For an enterprise deployment design with internal GPU clusters, contact contact@metrum.ai.

Enterprise Shape

Typical enterprise deployments put the router behind the organization's TLS ingress and keep vLLM or SGLang services on private network names such as http://vllm-llama70b.inference.svc.cluster.local:8000/v1. The router can also mix internal services with external providers in one model group for migration, overflow, or fallback.

If the internal service requires a bearer token, set auth_scheme: bearer and load api_key from the deployment environment. If access is enforced entirely by network policy, mTLS, or a service mesh, omit api_key; the router will not add an upstream authorization header.

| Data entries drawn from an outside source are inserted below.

-- ==== Sys2Proof/Machine/Query.lean ====
section
/-! DEFINITION. The pages of QUERY (R89, R171, R288, R376, R406, R437, R603, R641) and SET_TIME (R233 to R235). A page is its fields as
(offset, bytes, value); bytes it does not list read 0. -/

namespace Sys2Proof.Machine

/-- Bytes as fields of eight from an offset on. -/
def byteFields : Nat → Nat → List Byte → List (Nat × Nat × Nat)
  | 0, _, _ => []
  | n + 1, off, m => if m = [] then [] else (off, (m.take 8).length, leNat (m.take 8)) :: byteFields n (off + 8) (m.drop 8)
/-- Bytes as fields from an offset on. -/
def asFields (off : Nat) (m : List Byte) : List (Nat × Nat × Nat) := byteFields m.length off m
/-- A signed byte as a number. -/
def s8 (v : Int) : Nat := (BitVec.ofInt 8 v).toNat

/-- TICKNO, at the head of every page of counters. -/
def State.tickField (s : State) : Nat × Nat × Nat := (0, 8, s.tickno)
/-- Has the census of a namespace come so far that pages show its geometry (R238)? -/
def State.geometryShown (s : State) (ns : Nat) : Bool :=
  if ns = 0 then s.flag F.PWR_CENSUS.READ_READY else s.build.pair && (s.getF F.PAIR_STAT.STATE == 5 || s.getF F.PAIR_STAT.STATE == 8)

/-! ## Geometry (Table 2-9) -/

/-- Page 0x0100: 512 map entries from a vdie on. -/
def State.pageMap (s : State) (ns first : Nat) : List (Nat × Nat × Nat) :=
  if !s.geometryShown ns then []
  else (List.range 512).filterMap (fun k => if first + k < 4096 then some (8 * k, 8, (s.vdie (nsVdie ns (first + k))).word) else none)
/-- Page 0x0101: the descriptor of a set; of one not defined only its number. -/
def State.pageSet (s : State) (ns g : Nat) : List (Nat × Nat × Nat) :=
  if !s.geometryShown ns then []
  else if (s.sset (nsSet ns g)).defined then asFields 0 (s.setBytes (nsSet ns g)) else [(0, 1, g)]
/-- Page 0x0102: the entry of a band. -/
def State.pageBand (s : State) (ns param : Nat) : List (Nat × Nat × Nat) :=
  if !s.geometryShown ns then [] else asFields 0 (s.bandBytes (nsSet ns (param % 256)) (param / 2 ^ 16 % 2 ^ 14))
/-- Page 0x0103: the spare and retired pdies. -/
def State.pageSpares (s : State) (ns : Nat) : List (Nat × Nat × Nat) :=
  if !s.geometryShown ns then []
  else
    let kind (c : PdieCond) : Option Nat := match c with
      | .spareFree => some 0
      | .spareClaimed => some 1
      | .retired => some 2
      | .mapped => none
      | .absent => none
    let l := (s.nsPdies ns).filterMap (fun e => (kind e.2.cond).map (fun k => k * 2 ^ 13 + e.1))
    (0, 2, l.length) :: (List.range l.length).map (fun k => (16 + 2 * k, 2, l.getD k 0))

/-! ## The planner (Table 4-7) -/

/-- The planner page of rail groups and channels from an index on: 0 for the instance's own, 1 for its partner's. -/
def State.pagePlanner (s : State) (far : Nat) : List (Nat × Nat × Nat) :=
  let groups := (List.range 8).map (fun k =>
    let g := 8 * far + k
    [(16 + 16 * k, 2, s.envEff g), (18 + 16 * k, 2, s.getF (rgF F.PLN_RAIL_STAT.USED_MA g)),
      (20 + 16 * k, 2, s.getF (rgF F.PLN_RAIL_STAT.FACTOR g)), (22 + 16 * k, 2, s.getF (rgF F.PLN_RAIL_STAT.DROOPS g)),
      (24 + 16 * k, 4, cnt s.pln.refused g)])
  let chans := (List.range s.build.channels).map (fun k =>
    let h := 96 * far + k
    let o := 512 + 32 * k
    [(o, 1, cnt s.pln.hold h), (o + 1, 1, min 255 (cnt s.pln.lastItems h)), (o + 2, 2, min 65535 (cnt s.pln.lastCycles h)),
      (o + 4, 4, cnt s.pln.suspends h), (o + 8, 4, cnt s.pln.arounds h), (o + 12, 4, cnt s.pln.waits h), (o + 16, 4, cnt s.pln.misses h),
      (o + 20, 4, cnt s.pln.promos h)])
  s.tickField :: groups.flatten ++ chans.flatten
/-- Page 0x1200: filled only while the partner is fostered (R603). -/
def State.pagePartner (s : State) : List (Nat × Nat × Nat) :=
  if s.build.pair && (s.getF F.PAIR_STAT.STATE == 5 || s.getF F.PAIR_STAT.STATE == 8) then s.pagePlanner 1 else [s.tickField]

/-! ## Queues, decoders, channels -/

/-- Page 0x0700 (Table 7-13). -/
def State.pageQueue (s : State) (q : Nat) : List (Nat × Nat × Nat) :=
  let x := s.queue q
  [s.tickField, (8, 2, q), (10, 1, s.getF (F.WQ_STATUS.STATE q)), (11, 1, s.getF (F.WQ_STATUS.CAUSE q)), (12, 2, x.piSeen), (14, 2, x.ciSeen),
    (16, 2, s.getF (F.WQ_STATUS.SQ_CI q)), (18, 2, s.getF (F.WQ_OUT.CQ_PI q)), (20, 2, s.getF (F.WQ_OUT.OUTSTANDING q)),
    (22, 2, x.credit), (24, 4, x.fetched), (28, 4, x.completed), (32, 4, x.refetches), (36, 4, x.refused), (40, 4, x.fabricFails),
    (44, 4, x.late), (48, 4, x.fullTicks)]
/-- Page 0x0900 (Table 9-4). -/
def State.pageDecoder (s : State) : List (Nat × Nat × Nat) :=
  let d := s.decs
  [s.tickField, (8, 1, s.getF F.DEC_POOL.HARD_ACTIVE), (9, 1, s.getF F.DEC_POOL.SOFT_ACTIVE), (16, 8, (s.reg 0xD0410).toNat)] ++
    (List.range 8).map (fun k => (32 + 4 * k, 4, cnt d.stepEnd k)) ++
    [(64, 4, d.miscorrect), (68, 4, d.jumps), (72, 4, d.abandoned), (76, 4, d.achkFails), (80, 4, d.unrec), (84, 4, d.ceilings),
     (88, 4, d.warnings), (92, 4, d.tests), (96, 4, d.testFails), (104, 8, d.hardBusy), (112, 8, d.softBusy)]
/-- Page 0x0901 (Table 9-5) of a home channel. -/
def State.pageChannel (s : State) (h : Nat) : List (Nat × Nat × Nat) :=
  [s.tickField, (8, 1, h)] ++ ((List.range 16).map (fun k =>
    let o := 64 + 128 * k
    let p := pdieOf (s.chanOf h) k
    let there := h < s.build.channels && (s.flag (F.CHU_CFG.ENABLED h)) && (s.getF (F.CHU_CFG.PRESENT h)).testBit k
    if !there then [(o, 1, 0xFF)]
    else
      let f := match s.census.found.find? (fun d => d.home == h && d.slot == k) with
        | some d => d.family
        | none => s.famOf p
      let d := s.die p
      [(o, 1, f), (o + 1, 1, (profileRows.findIdx? (· == s.profile f)).getD 0), (o + 2, 1, s.rateOf h)] ++
        (List.range 16).map (fun i => (o + 4 + 2 * i, 2, s.timing f h i)) ++
        [(o + 36, 4, d.senses), (o + 40, 4, d.lateReady), (o + 44, 4, d.timeouts), (o + 48, 4, d.notTaken), (o + 52, 4, d.unrec),
         (o + 56, 2, d.corrMax)])).flatten

/-! ## Levels (Tables 10-7 and 10-8) -/

/-- A table of offsets as bytes. -/
def tableFields (off : Nat) (t : List Int) : List (Nat × Nat × Nat) := asFields off (t.map s8Byte)
/-- Page 0x0A00 of a vdie. -/
def State.pageLevels (s : State) (ns v : Nat) : List (Nat × Nat × Nat) :=
  let key := nsVdie ns v
  let x := s.vdie key
  if !s.geometryShown ns then [s.tickField, (8, 2, v)]
  else if !x.mapped then [s.tickField, (8, 2, v), (12, 1, 2)]
  else
    let l := s.lev key false
    let sp := s.lev key true
    [s.tickField, (8, 2, v), (10, 1, x.family), (11, 1, s.levelsOf x.family (s.vdieMode key)), (12, 1, if x.state = 1 then 1 else 0),
      (16, 4, l.crcA), (20, 4, l.crcT)] ++ tableFields 32 l.applied ++ tableFields 272 l.target ++
      (List.range 15).map (fun i => (512 + 2 * i, 2, (BitVec.ofInt 16 (l.k.getD i 0)).toNat)) ++
      ((List.range 16).map (fun z =>
        let y := l.zone z
        let o := 544 + 24 * z
        [(o, 1, y.laRef), (o + 1, 1, (if y.suspect then 128 else 0) + y.run % 4), (o + 2, 1, y.outcome), (o + 4, 4, y.samples),
          (o + 8, 4, y.rejects), (o + 12, 2, y.feedFails), (o + 16, 8, y.lastTick)])).flatten ++
      (if x.state = 1 then tableFields 928 sp.applied ++ tableFields 1168 sp.target else [])
/-- Page 0x0A01 of a family (DEDUCED, log entry 85). -/
def State.pageLlr (s : State) (f : Nat) : List (Nat × Nat × Nat) :=
  if !s.pdies.any (fun e => e.2.cond != .absent && e.2.family == f) then [s.tickField, (8, 1, f), (12, 1, 2)]
  else
    let x := s.llr f
    [s.tickField, (8, 1, f)] ++ (List.range 4).map (fun i => (16 + i, 1, s8 (x.t4.getD i 0))) ++
      (List.range 6).map (fun i => (20 + i, 1, s8 (x.t5.getD i 0))) ++ [(32, 4, x.windows4), (36, 4, x.windows5)]

/-! ## Patrol and telemetry -/

/-- Page 0x0B00 (Table 11-10). -/
def State.pagePatrol (s : State) (ns : Nat) : List (Nat × Nat × Nat) :=
  let p := s.patrol
  let c := s.patCounts
  let pend := (s.rebuildOrder.filter (fun v => v / 4096 == ns)).take 32
  let queue := (s.requeueOrder.filter (fun e => nsOf e.set == ns)).take 488
  [s.tickField, (8, 8, p.due), (16, 8, p.left.length), (24, 1, if p.running && p.accel then 1 else 0), (32, 4, c.reads), (36, 4, c.queued),
    (40, 4, c.recon), (44, 4, c.unrec), (48, 4, c.rehomes), (52, 4, c.abandoned), (56, 4, c.lost), (60, 4, c.dies), (64, 4, c.channels),
    (68, 4, c.rebuilds), (72, 4, c.deferred), (76, 2, pend.length)] ++
    (List.range 32).map (fun k => (128 + 2 * k, 2, match pend[k]? with | some v => v % 4096 | none => 0xFFFF)) ++
    ((List.range queue.length).map (fun j => match queue[j]? with
      | some e => [(192 + 8 * j, 1, e.set % 256), (193 + 8 * j, 1, e.reason), (194 + 8 * j, 2, e.band), (196 + 8 * j, 1, if e.active then 1 else 0)]
      | none => [])).flatten
/-- Page 0x1400 (Table 20-8). -/
def State.pageTelemetry (s : State) : List (Nat × Nat × Nat) :=
  let t := s.telem
  [s.tickField, (8, 1, s8 t.coreTemp), (9, 1, s8 (t.maxTemp.getD 0))] ++
    ((List.range s.build.quads).map (fun q => [(16 + 2 * q, 2, storeGet (fun _ => 0) t.vccqMv q),
      (64 + q, 1, s8 (storeGet (fun _ => 0) t.quadTemp q))])).flatten ++ [(96, 2, t.bankMv), (100, 4, t.samples)]

/-! ## The commands -/

/-- A page by its code and parameter, in a namespace. -/
def State.queryPage (s : State) (page param ns : Nat) : List (Nat × Nat × Nat) :=
  match page with
  | 0x0100 => s.pageMap ns param
  | 0x0101 => s.pageSet ns param
  | 0x0102 => s.pageBand ns param
  | 0x0103 => s.pageSpares ns
  | 0x0200 => s.pagePlanner 0
  | 0x0700 => s.pageQueue param
  | 0x0900 => s.pageDecoder
  | 0x0901 => s.pageChannel param
  | 0x0A00 => s.pageLevels ns param
  | 0x0A01 => s.pageLlr param
  | 0x0B00 => s.pagePatrol ns
  | 0x1200 => s.pagePartner
  | 0x1400 => s.pageTelemetry
  | _ => []

/-- Serves a QUERY entry of one page: the snapshot goes to its buffer, RESULT0 is its tick (R280). -/
def State.serveQuery (s : State) (c page : Nat) : State :=
  if !s.starts c opQUERY || ent (s.ctx c).entry 32 2 != page then s
  else
    let l := s.queryPage page (ent (s.ctx c).entry 40 8) (s.qNs (s.ctx c).queue)
    (s.pageOut c l).finish c 0 0 s.tickno 0 0

/-- QUERY of page 0x0100. -/
def execQueryVdieMap (ctx : Nat) (s : State) : Host.Outcome State Fault Refusal := .next (s.serveQuery ctx 0x0100)
/-- QUERY of page 0x0101. -/
def execQuerySet (ctx : Nat) (s : State) : Host.Outcome State Fault Refusal := .next (s.serveQuery ctx 0x0101)
/-- QUERY of page 0x0102. -/
def execQueryBand (ctx : Nat) (s : State) : Host.Outcome State Fault Refusal := .next (s.serveQuery ctx 0x0102)
/-- QUERY of page 0x0103. -/
def execQuerySpares (ctx : Nat) (s : State) : Host.Outcome State Fault Refusal := .next (s.serveQuery ctx 0x0103)
/-- QUERY of page 0x0200. -/
def execQueryPlanner (ctx : Nat) (s : State) : Host.Outcome State Fault Refusal := .next (s.serveQuery ctx 0x0200)
/-- QUERY of page 0x0700. -/
def execQueryQueue (ctx : Nat) (s : State) : Host.Outcome State Fault Refusal := .next (s.serveQuery ctx 0x0700)
/-- QUERY of page 0x0900. -/
def execQueryDecoder (ctx : Nat) (s : State) : Host.Outcome State Fault Refusal := .next (s.serveQuery ctx 0x0900)
/-- QUERY of page 0x0901. -/
def execQueryChannelRead (ctx : Nat) (s : State) : Host.Outcome State Fault Refusal := .next (s.serveQuery ctx 0x0901)
/-- QUERY of page 0x0A00. -/
def execQueryLevels (ctx : Nat) (s : State) : Host.Outcome State Fault Refusal := .next (s.serveQuery ctx 0x0A00)
/-- QUERY of page 0x0A01. -/
def execQueryLlr (ctx : Nat) (s : State) : Host.Outcome State Fault Refusal := .next (s.serveQuery ctx 0x0A01)
/-- QUERY of page 0x0B00. -/
def execQueryPatrol (ctx : Nat) (s : State) : Host.Outcome State Fault Refusal := .next (s.serveQuery ctx 0x0B00)
/-- QUERY of page 0x1200. -/
def execQueryPartnerPlan (ctx : Nat) (s : State) : Host.Outcome State Fault Refusal := .next (s.serveQuery ctx 0x1200)
/-- QUERY of page 0x1400. -/
def execQueryTelemetry (ctx : Nat) (s : State) : Host.Outcome State Fault Refusal := .next (s.serveQuery ctx 0x1400)

/-! ## SET_TIME -/

/-- A day in microseconds, the gap above which patrol is accelerated (R409). -/
def dayUs : Nat := 86400000000

/-- Takes the first anchor, host time `h` (R233 to R235). A gap by R233 counts from MediaTime without the gap assumed before (DEDUCED, log entry 128). -/
def State.takeAnchor (s : State) (h : Nat) : State :=
  let note (s : State) : State := s.updCensus (fun (c : Census) => { c with anchor := some (h, s.mtime) })
  if s.flag F.PWR_CENSUS.FIRST then note s
  else
    let p := s.census.record
    let ht := field p 44 8
    let mt := field p 36 8
    if ht = 0 then note (if s.flag F.PWR_CENSUS.GAP_ASSUMED then s else s.assumeGap)
    else
      let gap : Int := (h : Int) - ht - ((s.mtime : Int) - s.census.gap - mt)
      let s := if gap < 0 then
          (s.raise Ev.timeAnomaly).logWrite 0x0070 8 (leBytes 8 (BitVec.ofInt 64 gap).toNat)
        else s
      let more := gap.toNat - s.census.gap
      let s := (s.advanceTime more).setF F.PWR_CENSUS.ANCHORED 1
      note (if dayUs < more then s.afterGap else s)

/-- SET_TIME: RESULT0 is MediaTime as it then stands, RESULT1 the entry's host time. Only the first after block reset is an anchor. -/
def execSetTime (ctx : Nat) (s : State) : Host.Outcome State Fault Refusal :=
  .next (if !s.starts ctx opSETTIME then s
    else
      let h := ent (s.ctx ctx).entry 32 8
      let s := if s.census.anchor.isSome then s else s.takeAnchor h
      s.finish ctx 0 0 s.mtime h 0)

end Sys2Proof.Machine
end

Upstream Server Requirements

The upstream service must expose an OpenAI-compatible endpoint matching the configured router dialect:

Router dialectUpstream endpoint shapeCommon use
openai-chat/v1/chat/completionsvLLM or SGLang chat models, including tool-capable chat models
openai-responses/v1/responsesCodex-style Responses clients when the upstream supports the Responses API
anthropicAnthropic Messages-compatible APIClaude Code-compatible upstreams or provider skins

vLLM documents OpenAI-compatible serving, including /v1/models, /v1/chat/completions, /v1/responses, /health, and /metrics. Its chat serving requires a model chat template; if the model does not ship one, start vLLM with --chat-template.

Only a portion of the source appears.